ASSIGNMENT: Search the entries for the word "lean" and report each line that has it.

(Stored data entries)
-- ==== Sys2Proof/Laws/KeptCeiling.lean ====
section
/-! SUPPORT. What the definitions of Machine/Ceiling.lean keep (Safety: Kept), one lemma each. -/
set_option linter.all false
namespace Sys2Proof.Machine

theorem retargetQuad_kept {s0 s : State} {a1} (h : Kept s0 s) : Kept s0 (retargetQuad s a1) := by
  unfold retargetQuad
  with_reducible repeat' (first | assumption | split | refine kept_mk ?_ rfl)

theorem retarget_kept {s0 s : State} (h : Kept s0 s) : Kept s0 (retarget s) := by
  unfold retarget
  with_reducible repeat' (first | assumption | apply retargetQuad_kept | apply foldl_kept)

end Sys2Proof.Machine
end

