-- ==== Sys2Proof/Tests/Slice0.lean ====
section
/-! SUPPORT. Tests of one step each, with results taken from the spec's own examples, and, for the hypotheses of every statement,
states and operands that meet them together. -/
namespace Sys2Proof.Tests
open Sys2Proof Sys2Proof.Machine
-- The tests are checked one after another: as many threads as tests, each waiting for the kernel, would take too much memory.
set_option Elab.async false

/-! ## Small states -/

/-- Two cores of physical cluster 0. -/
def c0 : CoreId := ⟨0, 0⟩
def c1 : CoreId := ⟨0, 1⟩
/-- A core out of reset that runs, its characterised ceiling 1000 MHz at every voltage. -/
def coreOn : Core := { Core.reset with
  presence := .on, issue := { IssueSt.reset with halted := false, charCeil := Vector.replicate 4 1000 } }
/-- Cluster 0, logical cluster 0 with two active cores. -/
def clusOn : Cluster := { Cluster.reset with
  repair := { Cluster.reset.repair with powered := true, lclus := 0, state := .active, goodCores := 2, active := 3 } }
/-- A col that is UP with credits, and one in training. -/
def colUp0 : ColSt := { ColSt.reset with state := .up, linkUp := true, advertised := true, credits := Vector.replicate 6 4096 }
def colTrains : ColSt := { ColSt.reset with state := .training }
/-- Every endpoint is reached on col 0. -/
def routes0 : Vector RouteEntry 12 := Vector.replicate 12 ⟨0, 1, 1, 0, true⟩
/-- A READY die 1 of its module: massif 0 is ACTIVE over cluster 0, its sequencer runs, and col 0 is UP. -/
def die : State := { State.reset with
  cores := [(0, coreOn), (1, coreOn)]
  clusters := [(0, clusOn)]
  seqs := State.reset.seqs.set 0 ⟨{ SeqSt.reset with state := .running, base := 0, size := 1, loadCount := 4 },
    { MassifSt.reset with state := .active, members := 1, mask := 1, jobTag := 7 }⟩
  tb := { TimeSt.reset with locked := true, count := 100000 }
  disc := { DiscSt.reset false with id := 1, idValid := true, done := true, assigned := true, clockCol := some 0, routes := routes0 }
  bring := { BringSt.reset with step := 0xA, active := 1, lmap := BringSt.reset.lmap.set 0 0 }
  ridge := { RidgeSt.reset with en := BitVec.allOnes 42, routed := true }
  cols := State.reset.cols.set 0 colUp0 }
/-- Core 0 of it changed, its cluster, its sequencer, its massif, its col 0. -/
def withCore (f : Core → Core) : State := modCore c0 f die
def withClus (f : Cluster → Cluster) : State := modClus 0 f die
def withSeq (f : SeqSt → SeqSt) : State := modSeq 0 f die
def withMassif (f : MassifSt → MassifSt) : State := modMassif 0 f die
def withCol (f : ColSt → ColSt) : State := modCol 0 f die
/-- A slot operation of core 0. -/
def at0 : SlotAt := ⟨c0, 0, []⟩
==
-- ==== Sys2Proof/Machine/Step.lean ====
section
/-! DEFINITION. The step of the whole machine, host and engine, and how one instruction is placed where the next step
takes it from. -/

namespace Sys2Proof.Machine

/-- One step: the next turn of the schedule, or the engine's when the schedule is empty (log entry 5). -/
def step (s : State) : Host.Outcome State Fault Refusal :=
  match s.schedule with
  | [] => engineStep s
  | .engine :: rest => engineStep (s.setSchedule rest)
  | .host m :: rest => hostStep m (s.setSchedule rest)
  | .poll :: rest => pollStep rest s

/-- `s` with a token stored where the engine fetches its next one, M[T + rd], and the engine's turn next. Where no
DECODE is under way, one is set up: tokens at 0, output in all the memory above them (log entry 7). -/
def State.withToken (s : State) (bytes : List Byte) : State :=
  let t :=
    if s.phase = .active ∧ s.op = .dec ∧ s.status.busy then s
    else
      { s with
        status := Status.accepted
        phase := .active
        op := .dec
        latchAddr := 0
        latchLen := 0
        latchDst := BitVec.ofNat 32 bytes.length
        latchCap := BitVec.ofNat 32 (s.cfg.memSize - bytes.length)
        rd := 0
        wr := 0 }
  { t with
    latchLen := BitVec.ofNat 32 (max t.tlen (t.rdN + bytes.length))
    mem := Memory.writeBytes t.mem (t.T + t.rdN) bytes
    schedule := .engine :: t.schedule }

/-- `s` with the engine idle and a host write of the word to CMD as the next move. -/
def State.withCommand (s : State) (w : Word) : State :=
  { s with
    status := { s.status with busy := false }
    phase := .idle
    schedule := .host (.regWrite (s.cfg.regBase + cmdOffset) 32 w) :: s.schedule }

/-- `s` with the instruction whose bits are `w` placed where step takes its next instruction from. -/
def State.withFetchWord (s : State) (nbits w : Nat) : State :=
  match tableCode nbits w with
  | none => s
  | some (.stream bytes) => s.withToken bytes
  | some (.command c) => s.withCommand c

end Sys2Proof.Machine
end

THE ANSWER:
-- ==== Sys2Proof/Laws/KeptCeiling.lean ====
/-! SUPPORT. What the definitions of Machine/Ceiling.lean keep (Safety: Kept), one lemma each. -/
-- ==== Sys2Proof/Tests/Slice0.lean ====
-- ==== Sys2Proof/Machine/Step.lean ====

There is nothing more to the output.